■ **HOW TO COMPLETE THIS TASK**: Please give back word for word the lines of the material below between the line containing "4 | 5 => 0b000" and the line containing "range holds a byte. -/", inclusive.
┄┄┄┄┄┄┄┄┄┄┄┄┄┄┄┄┄┄┄┄
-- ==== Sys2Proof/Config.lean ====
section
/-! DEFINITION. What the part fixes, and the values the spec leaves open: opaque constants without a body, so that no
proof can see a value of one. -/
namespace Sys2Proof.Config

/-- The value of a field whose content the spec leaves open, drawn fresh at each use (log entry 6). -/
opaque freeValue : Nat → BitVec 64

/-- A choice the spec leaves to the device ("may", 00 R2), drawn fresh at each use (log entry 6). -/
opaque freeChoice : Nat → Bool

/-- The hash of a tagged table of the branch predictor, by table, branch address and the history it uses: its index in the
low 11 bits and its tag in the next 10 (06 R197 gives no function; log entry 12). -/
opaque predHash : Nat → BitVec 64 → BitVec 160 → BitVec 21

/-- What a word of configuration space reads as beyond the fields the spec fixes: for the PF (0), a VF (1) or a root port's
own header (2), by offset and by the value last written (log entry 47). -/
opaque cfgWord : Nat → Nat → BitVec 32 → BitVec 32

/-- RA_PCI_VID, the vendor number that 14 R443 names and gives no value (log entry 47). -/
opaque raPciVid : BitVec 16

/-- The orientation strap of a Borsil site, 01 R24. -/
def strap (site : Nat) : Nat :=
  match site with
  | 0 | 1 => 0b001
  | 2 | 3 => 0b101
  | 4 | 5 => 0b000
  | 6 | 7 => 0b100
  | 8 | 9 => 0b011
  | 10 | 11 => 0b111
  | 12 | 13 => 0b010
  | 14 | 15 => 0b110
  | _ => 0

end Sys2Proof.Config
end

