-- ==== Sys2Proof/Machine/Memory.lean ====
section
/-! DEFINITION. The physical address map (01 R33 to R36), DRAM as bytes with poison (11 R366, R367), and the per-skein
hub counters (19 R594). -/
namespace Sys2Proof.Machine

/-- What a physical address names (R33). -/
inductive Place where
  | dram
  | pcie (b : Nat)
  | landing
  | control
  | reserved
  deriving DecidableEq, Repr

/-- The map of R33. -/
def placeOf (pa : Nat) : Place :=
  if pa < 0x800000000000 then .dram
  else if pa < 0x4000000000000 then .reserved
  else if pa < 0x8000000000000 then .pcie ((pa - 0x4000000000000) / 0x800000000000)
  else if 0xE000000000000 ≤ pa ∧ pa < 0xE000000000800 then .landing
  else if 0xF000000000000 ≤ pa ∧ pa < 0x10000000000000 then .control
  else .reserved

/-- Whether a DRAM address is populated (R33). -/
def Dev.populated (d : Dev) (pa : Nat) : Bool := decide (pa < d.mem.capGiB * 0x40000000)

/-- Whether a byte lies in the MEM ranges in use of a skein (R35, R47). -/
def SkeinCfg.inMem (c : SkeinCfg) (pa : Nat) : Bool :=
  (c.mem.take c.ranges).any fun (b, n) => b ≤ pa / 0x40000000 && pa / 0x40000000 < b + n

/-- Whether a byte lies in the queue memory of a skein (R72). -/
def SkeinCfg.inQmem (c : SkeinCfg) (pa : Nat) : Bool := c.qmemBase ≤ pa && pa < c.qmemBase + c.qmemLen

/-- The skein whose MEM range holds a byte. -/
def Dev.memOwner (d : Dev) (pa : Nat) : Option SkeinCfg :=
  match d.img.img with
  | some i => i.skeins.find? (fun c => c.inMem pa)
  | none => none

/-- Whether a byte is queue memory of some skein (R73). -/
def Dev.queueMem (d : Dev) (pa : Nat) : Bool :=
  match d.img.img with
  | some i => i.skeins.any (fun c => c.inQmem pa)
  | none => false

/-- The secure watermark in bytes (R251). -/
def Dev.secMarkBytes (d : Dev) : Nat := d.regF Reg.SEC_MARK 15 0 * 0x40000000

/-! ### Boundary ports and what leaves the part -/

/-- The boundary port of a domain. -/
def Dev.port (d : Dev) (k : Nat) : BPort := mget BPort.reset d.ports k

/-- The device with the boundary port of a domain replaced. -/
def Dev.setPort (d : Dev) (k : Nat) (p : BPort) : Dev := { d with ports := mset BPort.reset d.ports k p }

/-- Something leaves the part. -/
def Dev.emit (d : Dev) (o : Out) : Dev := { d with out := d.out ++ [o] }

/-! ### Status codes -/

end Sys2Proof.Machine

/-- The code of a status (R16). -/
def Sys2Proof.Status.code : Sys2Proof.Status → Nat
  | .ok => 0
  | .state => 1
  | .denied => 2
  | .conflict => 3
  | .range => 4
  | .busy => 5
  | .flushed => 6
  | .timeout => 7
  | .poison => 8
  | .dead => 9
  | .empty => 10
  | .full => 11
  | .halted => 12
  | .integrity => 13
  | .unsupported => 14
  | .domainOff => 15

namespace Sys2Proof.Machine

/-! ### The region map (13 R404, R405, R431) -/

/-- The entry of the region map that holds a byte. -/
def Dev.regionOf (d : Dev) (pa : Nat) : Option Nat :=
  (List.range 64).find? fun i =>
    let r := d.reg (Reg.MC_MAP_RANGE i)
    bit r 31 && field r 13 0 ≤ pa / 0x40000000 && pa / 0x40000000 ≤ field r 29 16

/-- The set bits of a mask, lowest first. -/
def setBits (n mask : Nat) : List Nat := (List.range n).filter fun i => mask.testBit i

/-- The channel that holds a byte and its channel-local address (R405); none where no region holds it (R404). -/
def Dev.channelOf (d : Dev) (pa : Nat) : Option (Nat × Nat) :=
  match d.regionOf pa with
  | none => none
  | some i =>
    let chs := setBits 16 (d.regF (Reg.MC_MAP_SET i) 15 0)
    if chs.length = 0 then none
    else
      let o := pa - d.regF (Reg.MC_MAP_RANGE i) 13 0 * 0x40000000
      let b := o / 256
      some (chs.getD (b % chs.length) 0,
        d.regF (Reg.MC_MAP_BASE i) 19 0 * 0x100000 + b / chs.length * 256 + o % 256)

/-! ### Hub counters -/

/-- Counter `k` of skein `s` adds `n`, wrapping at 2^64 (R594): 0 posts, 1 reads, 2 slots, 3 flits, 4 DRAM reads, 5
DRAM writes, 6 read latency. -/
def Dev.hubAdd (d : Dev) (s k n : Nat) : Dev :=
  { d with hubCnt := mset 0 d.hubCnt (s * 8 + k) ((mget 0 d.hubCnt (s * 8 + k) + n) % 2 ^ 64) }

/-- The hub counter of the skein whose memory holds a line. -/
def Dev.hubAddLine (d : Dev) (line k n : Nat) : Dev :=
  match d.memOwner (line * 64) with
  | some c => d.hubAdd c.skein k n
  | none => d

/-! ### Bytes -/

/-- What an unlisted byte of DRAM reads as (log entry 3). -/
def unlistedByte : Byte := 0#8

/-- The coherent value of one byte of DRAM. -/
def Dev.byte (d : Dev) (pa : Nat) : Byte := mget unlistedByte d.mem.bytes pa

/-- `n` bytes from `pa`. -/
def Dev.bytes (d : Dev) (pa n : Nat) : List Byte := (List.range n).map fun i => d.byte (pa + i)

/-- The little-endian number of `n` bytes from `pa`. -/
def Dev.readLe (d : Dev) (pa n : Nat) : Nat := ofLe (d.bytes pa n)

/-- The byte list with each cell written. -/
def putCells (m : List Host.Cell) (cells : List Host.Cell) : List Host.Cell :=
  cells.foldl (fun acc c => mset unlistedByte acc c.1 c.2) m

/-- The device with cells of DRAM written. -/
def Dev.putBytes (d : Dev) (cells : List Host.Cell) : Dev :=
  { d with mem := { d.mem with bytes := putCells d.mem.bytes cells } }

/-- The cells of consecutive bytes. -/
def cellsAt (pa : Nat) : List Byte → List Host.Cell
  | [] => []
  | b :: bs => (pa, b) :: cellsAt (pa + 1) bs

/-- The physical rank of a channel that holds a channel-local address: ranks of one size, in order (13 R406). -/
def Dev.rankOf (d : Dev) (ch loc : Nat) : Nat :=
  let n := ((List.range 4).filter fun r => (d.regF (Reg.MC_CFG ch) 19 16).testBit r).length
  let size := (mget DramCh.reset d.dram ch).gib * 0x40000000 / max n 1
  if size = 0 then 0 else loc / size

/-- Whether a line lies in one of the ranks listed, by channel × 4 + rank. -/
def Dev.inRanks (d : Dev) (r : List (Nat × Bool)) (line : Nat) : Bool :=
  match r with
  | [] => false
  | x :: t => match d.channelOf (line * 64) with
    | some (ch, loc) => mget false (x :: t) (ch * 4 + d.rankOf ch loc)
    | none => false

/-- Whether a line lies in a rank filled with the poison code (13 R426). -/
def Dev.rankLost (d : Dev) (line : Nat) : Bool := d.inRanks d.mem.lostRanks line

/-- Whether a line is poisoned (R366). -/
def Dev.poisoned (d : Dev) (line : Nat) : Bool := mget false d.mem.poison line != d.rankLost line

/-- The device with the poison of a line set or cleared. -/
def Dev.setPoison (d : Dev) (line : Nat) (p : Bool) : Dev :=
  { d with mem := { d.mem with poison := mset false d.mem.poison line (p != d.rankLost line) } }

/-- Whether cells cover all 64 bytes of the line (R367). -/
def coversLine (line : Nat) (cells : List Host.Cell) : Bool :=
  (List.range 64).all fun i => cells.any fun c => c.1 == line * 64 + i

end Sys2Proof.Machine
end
┄┄┄┄┄┄┄┄┄┄┄┄┄┄┄┄┄┄┄┄
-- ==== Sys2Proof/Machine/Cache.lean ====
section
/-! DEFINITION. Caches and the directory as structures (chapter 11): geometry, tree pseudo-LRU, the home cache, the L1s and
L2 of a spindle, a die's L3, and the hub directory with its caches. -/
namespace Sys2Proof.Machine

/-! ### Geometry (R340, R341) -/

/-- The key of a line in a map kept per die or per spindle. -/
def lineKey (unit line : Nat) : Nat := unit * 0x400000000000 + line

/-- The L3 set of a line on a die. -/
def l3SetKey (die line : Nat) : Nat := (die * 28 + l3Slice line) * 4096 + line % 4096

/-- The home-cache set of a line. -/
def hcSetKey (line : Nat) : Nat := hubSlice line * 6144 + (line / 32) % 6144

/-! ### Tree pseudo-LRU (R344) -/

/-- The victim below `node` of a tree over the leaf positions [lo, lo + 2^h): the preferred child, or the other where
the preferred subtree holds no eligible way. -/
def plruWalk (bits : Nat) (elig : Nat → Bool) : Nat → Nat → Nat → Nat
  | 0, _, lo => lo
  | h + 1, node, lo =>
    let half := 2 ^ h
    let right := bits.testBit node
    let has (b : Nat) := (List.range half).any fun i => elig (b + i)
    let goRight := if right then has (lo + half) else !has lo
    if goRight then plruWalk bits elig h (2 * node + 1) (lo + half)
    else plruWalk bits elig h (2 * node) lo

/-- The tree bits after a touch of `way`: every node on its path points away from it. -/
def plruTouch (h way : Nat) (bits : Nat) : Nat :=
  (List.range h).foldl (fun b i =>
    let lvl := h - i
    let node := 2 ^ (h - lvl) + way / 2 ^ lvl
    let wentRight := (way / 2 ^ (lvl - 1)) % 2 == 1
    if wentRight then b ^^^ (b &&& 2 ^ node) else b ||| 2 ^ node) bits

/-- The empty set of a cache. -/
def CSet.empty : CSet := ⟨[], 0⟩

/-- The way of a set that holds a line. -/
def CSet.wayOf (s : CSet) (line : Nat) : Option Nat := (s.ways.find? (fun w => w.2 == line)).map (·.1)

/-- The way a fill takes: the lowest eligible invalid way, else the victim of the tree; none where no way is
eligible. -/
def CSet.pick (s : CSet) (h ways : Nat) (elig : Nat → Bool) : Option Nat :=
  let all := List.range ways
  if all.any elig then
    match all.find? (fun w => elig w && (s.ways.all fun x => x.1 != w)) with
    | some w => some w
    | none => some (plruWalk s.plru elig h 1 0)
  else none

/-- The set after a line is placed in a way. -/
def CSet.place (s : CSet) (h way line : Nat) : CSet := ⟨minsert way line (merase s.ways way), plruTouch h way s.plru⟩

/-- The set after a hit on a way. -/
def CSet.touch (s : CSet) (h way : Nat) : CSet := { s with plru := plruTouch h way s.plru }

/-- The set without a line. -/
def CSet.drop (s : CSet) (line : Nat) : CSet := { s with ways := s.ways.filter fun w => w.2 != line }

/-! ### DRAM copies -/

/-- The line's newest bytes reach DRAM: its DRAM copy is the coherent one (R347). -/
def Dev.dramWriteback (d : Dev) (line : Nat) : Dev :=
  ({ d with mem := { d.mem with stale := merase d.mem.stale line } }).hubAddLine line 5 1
┄┄┄┄┄┄┄┄┄┄┄┄┄┄┄┄┄┄┄┄
■ **COMPLETED TASK**:
  | 4 | 5 => 0b000
  | 6 | 7 => 0b100
  | 8 | 9 => 0b011
  | 10 | 11 => 0b111
  | 12 | 13 => 0b010
  | 14 | 15 => 0b110
  | _ => 0

end Sys2Proof.Config
end

-- ==== Sys2Proof/Machine/Memory.lean ====
section
/-! DEFINITION. The physical address map (01 R33 to R36), DRAM as bytes with poison (11 R366, R367), and the per-skein
hub counters (19 R594). -/
namespace Sys2Proof.Machine

/-- What a physical address names (R33). -/
inductive Place where
  | dram
  | pcie (b : Nat)
  | landing
  | control
  | reserved
  deriving DecidableEq, Repr

/-- The map of R33. -/
def placeOf (pa : Nat) : Place :=
  if pa < 0x800000000000 then .dram
  else if pa < 0x4000000000000 then .reserved
  else if pa < 0x8000000000000 then .pcie ((pa - 0x4000000000000) / 0x800000000000)
  else if 0xE000000000000 ≤ pa ∧ pa < 0xE000000000800 then .landing
  else if 0xF000000000000 ≤ pa ∧ pa < 0x10000000000000 then .control
  else .reserved

/-- Whether a DRAM address is populated (R33). -/
def Dev.populated (d : Dev) (pa : Nat) : Bool := decide (pa < d.mem.capGiB * 0x40000000)

/-- Whether a byte lies in the MEM ranges in use of a skein (R35, R47). -/
def SkeinCfg.inMem (c : SkeinCfg) (pa : Nat) : Bool :=
  (c.mem.take c.ranges).any fun (b, n) => b ≤ pa / 0x40000000 && pa / 0x40000000 < b + n

/-- Whether a byte lies in the queue memory of a skein (R72). -/
def SkeinCfg.inQmem (c : SkeinCfg) (pa : Nat) : Bool := c.qmemBase ≤ pa && pa < c.qmemBase + c.qmemLen

/-- The skein whose MEM range holds a byte. -/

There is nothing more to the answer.